The long-awaited Fed hike

Mar 15-16 is the next meeting at the Federal Reserve, where they are expected to make their first 25 bps rate hikes. How much they hike and how the market reacts will determine a lot.

IMO, the fed will hike 25bps, announce a slow rolloff of their balance sheet (QT), and try to sound hawkish.

I expect front end rates to rise a decent amount afterward, bringing TLT to its next inflection point where it will trend steadily higher as interest rates invert, leading economic indicators struggle, and the economy slows as CPI remains sticky. The sticky CPI will be due to the lagging nature of the large housing measure and the stubbornly expensive oil as the administration makes token gestures to lower it will refusing to complete the gulf auctions or allow for new fracking wells. This will result in significant shortages such that the economy would have to fall back to covid lockdown levels in order to curb demand enough to reduce the price. Meanwhile, emerging markets will really struggle as commodity shortages (particularly food & fuel) combine with dollar shortages and cause major problems.

The chance of a serious deleveraging event this coming month is significant. At the same time, blind money flows should continue into US stocks from corporate buybacks and 401k flows into passive funds. The S&P 500 will not go flat, it’ll be more like the elevator down then stairs up we saw in March 2020.

I’m not confident at all how it will move really, so I’m leaning towards Jan 2023 TLT calls as my primary hedges – with the added benefit that the best time to add to them will be after the fed spooks markets to the hawkish side. It’s possible that the Fed comes out too dovish, in which case my gold, silver & uranium miners should do very well, but my current plan is to have a significant amount of cash on hand by the end of the week.
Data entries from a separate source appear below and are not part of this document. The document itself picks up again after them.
-- ==== Sys2Proof/Laws/Mem.lean ====
section
/-! SUPPORT. The laws of byte memories: a write is read back and leaves every other address alone, and every operation keeps the canonical
form, in which equal memories are equal lists. -/

namespace Sys2Proof.Machine

/-- A canonical memory above a bound is canonical above a lower one. -/
theorem Mem.wfFrom_le {m : Mem} {lo lo' : Nat} (h : Mem.wfFrom lo m = true) (hl : lo' ≤ lo) : Mem.wfFrom lo' m = true := by
  cases m with
  | nil => rfl
  | cons c r => simp [Mem.wfFrom] at *; exact ⟨⟨by omega, h.1.2⟩, h.2⟩

/-- Below its bound a canonical memory lists nothing. -/
theorem Mem.read_below {m : Mem} {lo a : Nat} (h : Mem.wfFrom lo m = true) (ha : a < lo) : Mem.read m a = 0 := by
  cases m with
  | nil => rfl
  | cons c r =>
    simp [Mem.wfFrom] at h
    simp [Mem.read, show a < c.1 by omega]

/-- A write at or above the bound keeps the form above it. -/
theorem Mem.wfFrom_write {m : Mem} {lo a : Nat} (b : Byte) (h : Mem.wfFrom lo m = true) (ha : lo ≤ a) :
    Mem.wfFrom lo (Mem.write m a b) = true := by
  induction m generalizing lo with
  | nil =>
    unfold Mem.write
    split <;> simp_all [Mem.wfFrom]
  | cons c r ih =>
    obtain ⟨k, x⟩ := c
    simp only [Mem.wfFrom, Bool.and_eq_true, decide_eq_true_eq] at h
    unfold Mem.write
    split
    · split
      · simp only [Mem.wfFrom, Bool.and_eq_true, decide_eq_true_eq]; exact h
      · simp only [Mem.wfFrom, Bool.and_eq_true, decide_eq_true_eq]
        exact ⟨⟨ha, ‹_›⟩, ⟨by omega, h.1.2⟩, h.2⟩
    · split
      · split
        · exact Mem.wfFrom_le h.2 (by omega)
        · simp only [Mem.wfFrom, Bool.and_eq_true, decide_eq_true_eq]
          exact ⟨⟨ha, ‹_›⟩, by subst_vars; exact h.2⟩
      · simp only [Mem.wfFrom, Bool.and_eq_true, decide_eq_true_eq]
        exact ⟨h.1, ih h.2 (by omega)⟩

/-- A write keeps the canonical form. -/
theorem Mem.wf_write {m : Mem} (a : Nat) (b : Byte) (h : m.wf = true) : (Mem.write m a b).wf = true := Mem.wfFrom_write b h (by omega)

/-- Read after write. -/
theorem Mem.read_write {m : Mem} {lo : Nat} (a x : Nat) (b : Byte) (h : Mem.wfFrom lo m = true) :
    Mem.read (Mem.write m a b) x = if x = a then b else Mem.read m x := by
  induction m generalizing lo with
  | nil =>
    by_cases hb : b = 0 <;> by_cases hx : x = a <;> simp_all [Mem.write, Mem.read]
  | cons c r ih =>
    obtain ⟨k, y⟩ := c
    simp only [Mem.wfFrom, Bool.and_eq_true, decide_eq_true_eq] at h
    have hlow : ∀ z, z < k + 1 → Mem.read r z = 0 := fun z hz => Mem.read_below h.2 hz
    unfold Mem.write
    by_cases hak : a < k
    · by_cases hb : b = 0
      · by_cases hx : x = a <;> simp_all [Mem.read]
      · by_cases hx : x = a
        · simp_all [Mem.read]
        · by_cases hxa : x < a
          · rw [if_pos hak, if_neg hb]; simp [Mem.read, hxa, hx, show x < k by omega]
          · rw [if_pos hak, if_neg hb]; simp [Mem.read, hxa, hx]
    · by_cases hk : a = k
      · subst hk
        by_cases hb : b = 0
        · by_cases hx : x = a
          · subst hx; simp [hb, hlow x (by omega)]
          · by_cases hxa : x < a
            · simp [hb, hx, Mem.read, hxa, hlow x (by omega)]
            · simp [hb, hx, Mem.read, hxa]
        · by_cases hx : x = a <;> simp_all [Mem.read]
      · by_cases hx : x = k
        · subst hx; simp [hak, hk, Mem.read, show ¬ x = a by omega]
        · by_cases hxk : x < k
          · simp [hak, hk, Mem.read, hxk, show ¬ x = a by omega]
          · simp [hak, hk, Mem.read, hxk, hx, ih h.2]

/-- The entries from an address on are canonical above it. -/
theorem Mem.wfFrom_since {m : Mem} {lo : Nat} (a : Nat) (h : Mem.wfFrom lo m = true) : Mem.wfFrom a (m.since a) = true := by
  induction m generalizing lo with
  | nil => rfl
  | cons c r ih =>
    simp only [Mem.wfFrom, Bool.and_eq_true, decide_eq_true_eq] at h
    unfold Mem.since
    split
    · exact ih h.2
    · simp only [Mem.wfFrom, Bool.and_eq_true, decide_eq_true_eq]
      exact ⟨⟨by omega, h.1.2⟩, h.2⟩

/-- Leaving out the entries below an address changes no byte from there on. -/
theorem Mem.read_since (m : Mem) {a x : Nat} (h : a ≤ x) : Mem.read (m.since a) x = Mem.read m x := by
  induction m with
  | nil => rfl
  | cons c r ih =>
    unfold Mem.since
    split
    · simp [ih, Mem.read, show ¬ x < c.1 by omega, show ¬ x = c.1 by omega]
    · rfl

/-- Leaving out more than was left out before. -/
theorem Mem.since_since (m : Mem) {a b : Nat} (h : a ≤ b) : (m.since a).since b = m.since b := by
  induction m with
  | nil => rfl
  | cons c r ih =>
    by_cases hc : c.1 < a
    · simp [Mem.since, hc, show c.1 < b by omega, ih]
    · rw [show Mem.since (c :: r) a = c :: r by simp [Mem.since, hc]]

/-- The bytes read are those at the addresses from `a` on. -/
theorem Mem.readN_eq (m : Mem) (a n : Nat) : Mem.readN m a n = (List.range n).map fun i => Mem.read m (a + i) := by
  induction n generalizing m a with
  | zero => rfl
  | succ n ih =>
    rw [Mem.readN, ih, List.range_succ_eq_map, Mem.read_since m (Nat.le_refl a)]
    simp only [List.map_cons, List.map_map, Function.comp_def, Nat.add_zero, List.cons.injEq, true_and]
    refine List.map_congr_left fun i _ => ?_
    rw [Mem.read_since m (by omega)]
    exact congrArg _ (by omega)

/-- Bytes put over the entries from `a` on keep the form above `a`. -/
theorem Mem.wfFrom_put {m : Mem} {a : Nat} (bs : List Byte) (h : Mem.wfFrom a m = true) : Mem.wfFrom a (Mem.put m a bs) = true := by
  induction bs generalizing m a with
  | nil => exact h
  | cons b bs ih =>
    have := ih (Mem.wfFrom_since (a + 1) h)
    by_cases hb : b = 0
    · simp only [Mem.put, if_pos hb]; exact Mem.wfFrom_le this (by omega)
    · simp only [Mem.put, if_neg hb, Mem.wfFrom, Bool.and_eq_true, decide_eq_true_eq]; exact ⟨⟨by omega, hb⟩, this⟩

/-- What bytes put over the entries from `a` on leave at each address from there on. -/
theorem Mem.read_put {m : Mem} {a : Nat} (bs : List Byte) (x : Nat) (h : Mem.wfFrom a m = true) :
    Mem.read (Mem.put m a bs) x = if a ≤ x then bs.getD (x - a) (Mem.read m x) else 0 := by
  induction bs generalizing m a with
  | nil =>
    by_cases hx : a ≤ x
    · simp [Mem.put, hx]
    · simpa [Mem.put, hx] using Mem.read_below h (by omega)
  | cons b bs ih =>
    have hs := Mem.wfFrom_since (a + 1) h
    have := ih hs
    rcases Nat.lt_trichotomy x a with hx | hx | hx
    · by_cases hb : b = 0
      · simp only [Mem.put, if_pos hb, this]; simp [show ¬ a ≤ x by omega, show ¬ a + 1 ≤ x by omega]
      · simp only [Mem.put, if_neg hb]; simp [Mem.read, hx, show ¬ a ≤ x by omega]
    · subst hx
      by_cases hb : b = 0
      · simp only [Mem.put, if_pos hb, this]; simp [hb, show ¬ x + 1 ≤ x by omega]
      · simp only [Mem.put, if_neg hb]; simp [Mem.read]
    · obtain ⟨k, rfl⟩ : ∃ k, x = a + 1 + k := ⟨x - (a + 1), by omega⟩
      have e : a + 1 + k - a = k + 1 := by omega
      have := this.trans (by rw [Mem.read_since m (show a + 1 ≤ a + 1 + k by omega)])
      by_cases hb : b = 0
      · simp only [Mem.put, if_pos hb, this]; simp [e, show a ≤ a + 1 + k by omega]
      · simp only [Mem.put, if_neg hb]
        simp [Mem.read, this, e, show a ≤ a + 1 + k by omega, show ¬ a + 1 + k < a by omega, show ¬ a + 1 + k = a by omega]

/-- Writes of bytes at or above the bound keep the form above it. -/
theorem Mem.wfFrom_writeN {m : Mem} {lo a : Nat} (bs : List Byte) (h : Mem.wfFrom lo m = true) (ha : lo ≤ a) :
    Mem.wfFrom lo (Mem.writeN m a bs) = true := by
  induction m generalizing lo with
  | nil => exact Mem.wfFrom_le (Mem.wfFrom_put (m := []) bs rfl) ha
  | cons c r ih =>
    have h' := h
    simp only [Mem.wfFrom, Bool.and_eq_true, decide_eq_true_eq] at h
    unfold Mem.writeN
    split
    · simp only [Mem.wfFrom, Bool.and_eq_true, decide_eq_true_eq]
      exact ⟨h.1, ih h.2 (by omega)⟩
    · refine Mem.wfFrom_le (Mem.wfFrom_put bs ?_) ha
      simp only [Mem.wfFrom, Bool.and_eq_true, decide_eq_true_eq]
      exact ⟨⟨by omega, h.1.2⟩, h.2⟩

/-- Writes of bytes keep the canonical form. -/
theorem Mem.wf_writeN {m : Mem} (a : Nat) (bs : List Byte) (h : m.wf = true) : (Mem.writeN m a bs).wf = true :=
  Mem.wfFrom_writeN bs h (by omega)

/-- What a write of bytes leaves at each address. -/
theorem Mem.read_writeN_eq {m : Mem} {lo : Nat} (a x : Nat) (bs : List Byte) (h : Mem.wfFrom lo m = true) :
    Mem.read (Mem.writeN m a bs) x = if a ≤ x then bs.getD (x - a) (Mem.read m x) else Mem.read m x := by
  induction m generalizing lo with
  | nil =>
    rw [Mem.writeN, Mem.read_put bs x rfl]
    rfl
  | cons c r ih =>
    obtain ⟨k, y⟩ := c
    simp only [Mem.wfFrom, Bool.and_eq_true, decide_eq_true_eq] at h
    unfold Mem.writeN
    by_cases hk : k < a
    · rw [if_pos hk]
      by_cases hx : x ≤ k
      · have : ¬ a ≤ x := by omega
        rcases Nat.lt_or_eq_of_le hx with hlt | rfl <;> simp [Mem.read, *]
      · simp [Mem.read, ih h.2, show ¬ x < k by omega, show ¬ x = k by omega]
    · rw [if_neg hk, Mem.read_put bs x (by simpa [Mem.wfFrom] using ⟨⟨by omega, h.1.2⟩, h.2⟩)]
      split
      · rfl
      · simp [Mem.read, show x < k by omega]

/-- A write leaves every address outside its bytes as it was. -/
theorem Mem.read_writeN_other {m : Mem} (a x : Nat) (bs : List Byte) (h : m.wf = true) (hx : x < a ∨ a + bs.length ≤ x) :
    Mem.read (Mem.writeN m a bs) x = Mem.read m x := by
  rw [Mem.read_writeN_eq a x bs h]
  split
  · simp [show bs.length ≤ x - a by omega]
  · rfl

/-- The byte that a write of bytes leaves at one of its addresses. -/
theorem Mem.read_writeN {m : Mem} (a : Nat) (bs : List Byte) (h : m.wf = true) (i : Nat) (hi : i < bs.length) :
    Mem.read (Mem.writeN m a bs) (a + i) = bs[i] := by
  rw [Mem.read_writeN_eq a (a + i) bs h]
  simp [hi]

/-- Two canonical memories that read alike are equal. -/
theorem Mem.wfFrom_ext {m n : Mem} {lo : Nat} (hm : Mem.wfFrom lo m = true) (hn : Mem.wfFrom lo n = true)
    (h : ∀ a, Mem.read m a = Mem.read n a) : m = n := by
  induction m generalizing n lo with
  | nil =>
    cases n with
    | nil => rfl
    | cons c r =>
      simp only [Mem.wfFrom, Bool.and_eq_true, decide_eq_true_eq] at hn
      have := h c.1
      simp [Mem.read] at this
      exact absurd this.symm hn.1.2
  | cons c r ih =>
    simp only [Mem.wfFrom, Bool.and_eq_true, decide_eq_true_eq] at hm
    cases n with
    | nil =>
      have := h c.1
      simp [Mem.read] at this
      exact absurd this hm.1.2
    | cons d q =>
      simp only [Mem.wfFrom, Bool.and_eq_true, decide_eq_true_eq] at hn
      have hk : c.1 = d.1 := by
        rcases Nat.lt_trichotomy c.1 d.1 with hlt | heq | hgt
        · have := h c.1
          simp [Mem.read, hlt] at this
          exact absurd this hm.1.2
        · exact heq
        · have := h d.1
          simp [Mem.read, hgt] at this
          exact absurd this.symm hn.1.2
      have hb : c.2 = d.2 := by
        have := h c.1
        simpa [Mem.read, hk] using this
      have hr : r = q := by
        refine ih hm.2 (hk ▸ hn.2) fun a => ?_
        by_cases ha : a < c.1 + 1
        · rw [Mem.read_below hm.2 ha, Mem.read_below hn.2 (hk ▸ ha)]
        · have := h a
          simpa [Mem.read, show ¬ a < c.1 by omega, show ¬ a = c.1 by omega, show ¬ a < d.1 by omega, show ¬ a = d.1 by omega] using this
      have : c = d := Prod.ext hk hb
      rw [this, hr]

/-- Equal memories are equal data. -/
theorem Mem.wf_ext {m n : Mem} (hm : m.wf = true) (hn : n.wf = true) (h : ∀ a, Mem.read m a = Mem.read n a) : m = n :=
  Mem.wfFrom_ext hm hn h

/-- A memory whose entries were filtered is canonical. -/
theorem Mem.wfFrom_filter {m : Mem} {lo : Nat} (p : Nat × Byte → Bool) (h : Mem.wfFrom lo m = true) :
    Mem.wfFrom lo (m.filter p) = true := by
  induction m generalizing lo with
  | nil => rfl
  | cons c r ih =>
    simp only [Mem.wfFrom, Bool.and_eq_true, decide_eq_true_eq] at h
    have := ih h.2
    rw [List.filter_cons]
    split
    · simp only [Mem.wfFrom, Bool.and_eq_true, decide_eq_true_eq]; exact ⟨h.1, this⟩
    · exact Mem.wfFrom_le this (by omega)

/-- The bytes of an ordinary write keep the canonical form. -/
theorem Dev.wf_putBytes (d : Dev) (a : Nat) (bs : List Byte) (m : Mem) (h : m.wf = true) : (d.putBytes a bs m).wf = true :=
  Mem.wf_writeN a _ h

/-- Bytes read at home are those at the addresses from `a` on. -/
theorem Dev.bytes_eq (d : Dev) (a n : Nat) : d.bytes a n = (List.range n).map fun i => d.byte (a + i) := by
  refine List.ext_getElem (by simp [Dev.bytes, Mem.readN_eq]) fun i h₁ h₂ => ?_
  simp [Dev.bytes, Mem.readN_eq, Dev.byte]

/-- The number of bytes a read gives. -/
@[simp] theorem Mem.length_readN (m : Mem) (a n : Nat) : (Mem.readN m a n).length = n := by simp [Mem.readN_eq]

/-- Reading back what was written. -/
theorem Mem.readN_writeN {m : Mem} (a : Nat) (bs : List Byte) (h : m.wf = true) : Mem.readN (Mem.writeN m a bs) a bs.length = bs := by
  rw [Mem.readN_eq]
  refine List.ext_getElem (by simp) fun i h1 h2 => ?_
  simp only [List.getElem_map, List.getElem_range]
  exact Mem.read_writeN a bs h i h2

end Sys2Proof.Machine
end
Here’s my current portfolio. It’s been a fantastic month for it to be honest, up 2.9% on the week, 23.8% since February, but only 5.4% on the year (January was rough).

  • HEDGES (7.3%)
    • 7.3% TLT Calls
    • 2.7% AG (Silver), shares
    • 6.8% AG (Silver), calls
    • 3.0% SAND (Gold, Silver & others), calls
    • 5.8% EQX (Gold), calls & shares
    • 3.7% LGDTF (Gold)
    • 4.2% SILV (Silver)
    • 4.0% SILVRF (Silver)
    • 3.1% MTA (Gold & Silver)
    • 3.0% MGMLF (Gold)
    • 1.9% RSNVF (Silver)
    • 2.4% SSVFF (Silver)
    • 2.4% HAMRF (Gold)
    • 0.8% DSVSF (Silver)
  • URANIUM (32.0%)
    • 15.5% CCJ, mainly shares & some calls
    • 7.4% UUUU
    • 3.9% UEC
    • 2.0% BQSSF
    • 1.8% DNN
    • 1.4% ENCUF
  • US CANNABIS (12.4%)
    • 1.6% AYRWF
    • 1.6% CCHWF
    • 1.6% CRLBF
    • 1.6% CURLF
    • 1.4% GTBIF
    • 1.6% TCNNF
    • 1.5% TRSSF
    • 1.5% VRNOF
  • CRYPTO (1.1%)
    • 1.1% XRP
  • OTHER (0.6%)
    • 0.5% OGZPY
    • 0.1% ATCO calls
  • CASH (2.2%)

I’ve been slowly selling down my precious metals exposure the last 2 weeks, mainly just selling off some of my Jan 2023 call positions to lock in some profits. I think these will be great positions this coming decade, but I am a bit nervous about a deleveraging event. Still, the price action looks remarkably bullish as gold takes a shot at the highs following a long ~18 month basing pattern. The miners are lagging of course. May seems to be a great month for the miners, so maybe I could go to all shares/no long calls around then.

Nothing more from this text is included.